[Gillard] must have some principles (and a minority government to maintain) because she is or has been at war with four big corporate lobbies, plus Abbott’s ‘Oppose Anything, Anytime’ government in exile.
“Morning, Mr Abbott, would you like a biscuit?”
“NO! No, goddamn it, no biscuits! That pink stuff in the Monte Carlos is SOCIALISM.”
These lobby campaigns are against the carbon tax, pokies regulations, mining taxes, and plain cigarette packaging.
…the really galling part is politicians and industry berks getting sanctimonious about the value of one’s word, when each of their oppositional campaigns is predicated on flat-out and cynical dishonesty.

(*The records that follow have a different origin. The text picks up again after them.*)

-- ==== Sys2Proof/Machine/Stored.lean ====
section
/-! DEFINITION. The contents of the seven store groups (11_stored_settings_and_start_up.md Table 11-1). A field that a
record of Table 9-5 carries in a byte and that is not every byte is held as that byte, so that a stored value may lie
outside its range (R170). -/

namespace Sys2Proof.Machine

/-- The calibration record (Table 2-1). -/
structure Calibration where
  ofs : Int
  brk : Nat
  g1 : Nat
  g2 : Nat
  tref : Nat
  tco : Int
  tso : Int
  deriving DecidableEq, Repr

/-- The calibration record and its valid flag (R19). -/
structure CaliperUnit where
  record : Calibration
  valid : Bool
  deriving DecidableEq, Repr

/-- A comparator's configuration as its record carries it (R95, Tables 6-5 and 9-5). -/
structure ComparatorRecord where
  direction : Byte
  enable : Byte
  confirm : Nat
  onThreshold : Int
  offThreshold : Int
  deriving DecidableEq, Repr

/-- The LIMITS record (R49, R61, R102; Table 9-5). -/
structure Limits where
  bqLow : Nat
  bqHigh : Nat
  cqLow : Nat
  cqHigh : Nat
  jqLow : Nat
  jqHigh : Nat
  caseWindow : Nat
  jacketWindow : Nat
  casingWait : Nat
  pressWait : Nat
  jacketWait : Nat
  fitFail : Nat
  stale : Nat
  deriving DecidableEq, Repr

/-- The Line Map: entry r - 1 is the node of role r; 0 is unassigned (R155). -/
abbrev LineMap := Table Node 9

/-- A dose recipe (Table 2-3); `shot` is S and `margin` is m. -/
structure Recipe where
  filmLeft : Nat
  filmRight : Nat
  shot : Nat
  margin : Nat
  deriving DecidableEq, Repr

/-- One position of a press profile as its record carries it (Tables 5-2 and 9-5). -/
structure EntryRecord where
  pressure : Byte
  heat : Byte
  deriving DecidableEq, Repr

/-- A press profile as its record carries it, positions 1 to 6 (R87, Table 9-5). -/
structure ProfileRecord where
  e1 : EntryRecord
  e2 : EntryRecord
  e3 : EntryRecord
  e4 : EntryRecord
  e5 : EntryRecord
  e6 : EntryRecord
  deriving DecidableEq, Repr

/-- The entries, position 1 first. -/
def ProfileRecord.entries (p : ProfileRecord) : List EntryRecord := [p.e1, p.e2, p.e3, p.e4, p.e5, p.e6]

/-- The recipes and profiles of group 6 (Table 11-1). -/
structure RecipeGroup where
  recipes : Table Recipe 32
  profiles : Table ProfileRecord 64
  deriving DecidableEq, Repr

/-- The contents of the seven groups (Table 11-1): what a STORE takes its snapshot of (R172). -/
structure Settings where
  node : Node
  caliper : CaliperUnit
  comparators : Table ComparatorRecord 4
  limits : Limits
  lineMap : LineMap
  recipes : RecipeGroup
  protect : Byte
  deriving DecidableEq, Repr

end Sys2Proof.Machine
end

They’re not just bullshit, they’re transparently bullshit. “We’ll all be rooned” is the core around which other particles cohere. Any one of these reforms is going to slash jobs, destroy communities, ruin the economy, and – you see this cute little puppy? Yeah? Probably going to cut off one of his legs while he’s still alive. IN FRONT OF YOUR KIDS.
……
The tax is a positive move. Australia can patently afford it, and patently needs to start making CO2 pollution less simple and desirable for industry. No, a tax alone is not going to save the world, but examples need to be set. Australia’s carbon lobby is already hiding behind the argument that we shouldn’t bother if everyone else isn’t doing it. Like, there’s no point me personally not driving home wasted tonight, because even if I do kill a couple of people, it’s hardly going to touch the road toll, man. I mean, overall. It’s a couple of percent at most. Look how many people China are going to kill this year! Let’s look at the bigger picture. No, I don’t want a biscuit. I’m driving.

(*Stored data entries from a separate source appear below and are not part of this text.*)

-- ==== Sys2Proof/Machine/RowsManage.lean ====
section
/-! DEFINITION. The meanings of the management requests. -/

namespace Sys2Proof.Machine

/-- TITLE_WRITE: R2, R5, R6, R8. -/
def execTitleWrite (h : Envelope) (rest : List Byte) (s : State) : Host.Outcome State Fault Refusal :=
  .next (receive (h.message Kind.write.code (Region.title.code :: rest)) s)

/-- CALIBRATION_WRITE: R20. -/
def execCalibrationWrite (h : Envelope) (rest : List Byte) (s : State) : Host.Outcome State Fault Refusal :=
  .next (receive (h.message Kind.write.code (Region.calibration.code :: rest)) s)

/-- DOSE_WRITE: R30. -/
def execDoseWrite (h : Envelope) (rest : List Byte) (s : State) : Host.Outcome State Fault Refusal :=
  .next (receive (h.message Kind.write.code (Region.dose.code :: rest)) s)

/-- PROFILE_WRITE: R88. -/
def execProfileWrite (h : Envelope) (rest : List Byte) (s : State) : Host.Outcome State Fault Refusal :=
  .next (receive (h.message Kind.write.code (Region.profile.code :: rest)) s)

/-- LIMITS_WRITE: R49, R61, R102. -/
def execLimitsWrite (h : Envelope) (rest : List Byte) (s : State) : Host.Outcome State Fault Refusal :=
  .next (receive (h.message Kind.write.code (Region.limits.code :: rest)) s)

/-- LINEMAP_WRITE: R155. -/
def execLinemapWrite (h : Envelope) (rest : List Byte) (s : State) : Host.Outcome State Fault Refusal :=
  .next (receive (h.message Kind.write.code (Region.linemap.code :: rest)) s)

/-- NODE_WRITE: R152. -/
def execNodeWrite (h : Envelope) (rest : List Byte) (s : State) : Host.Outcome State Fault Refusal :=
  .next (receive (h.message Kind.write.code (Region.node.code :: rest)) s)

/-- COMPARATOR_WRITE: R103. -/
def execComparatorWrite (h : Envelope) (rest : List Byte) (s : State) : Host.Outcome State Fault Refusal :=
  .next (receive (h.message Kind.write.code (Region.comparator.code :: rest)) s)

/-- PROTECT_WRITE: R9, GUARD standing at `guard` at that moment (log 13). -/
def execProtectWrite (h : Envelope) (guard : Level) (rest : List Byte) (s : State) : Host.Outcome State Fault Refusal :=
  .next (receive (h.message Kind.write.code (Region.protect.code :: rest)) { s with pins := { s.pins with guard := guard } })

/-- WRITE_UNKNOWN_REGION: R159. -/
def execWriteUnknownRegion (h : Envelope) (payload : List Byte) (s : State) : Host.Outcome State Fault Refusal :=
  .next (receive (h.message Kind.write.code payload) s)

/-- ALERTS_READ: R167, and the READ of any other region (R159, log 6). -/
def execAlertsRead (h : Envelope) (payload : List Byte) (s : State) : Host.Outcome State Fault Refusal :=
  .next (receive (h.message Kind.read.code payload) s)

end Sys2Proof.Machine
end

And of course, ‘no-one else is doing it’ isn’t true. Germany is the world’s renewable energy leader, on track for 50 percent renewable by 2020, and 100 percent by 2050. Their sunlight, coastline, and land mass compared to ours should make that fact pretty damn embarrassing. In Britain, even the conservative government has set a reduction target of 50 percent by 2025. When enough modern, developed, respected countries set the trend, it becomes much easier to get others to follow, especially when trade and diplomatic relationships with those developed economies may start to come under threat.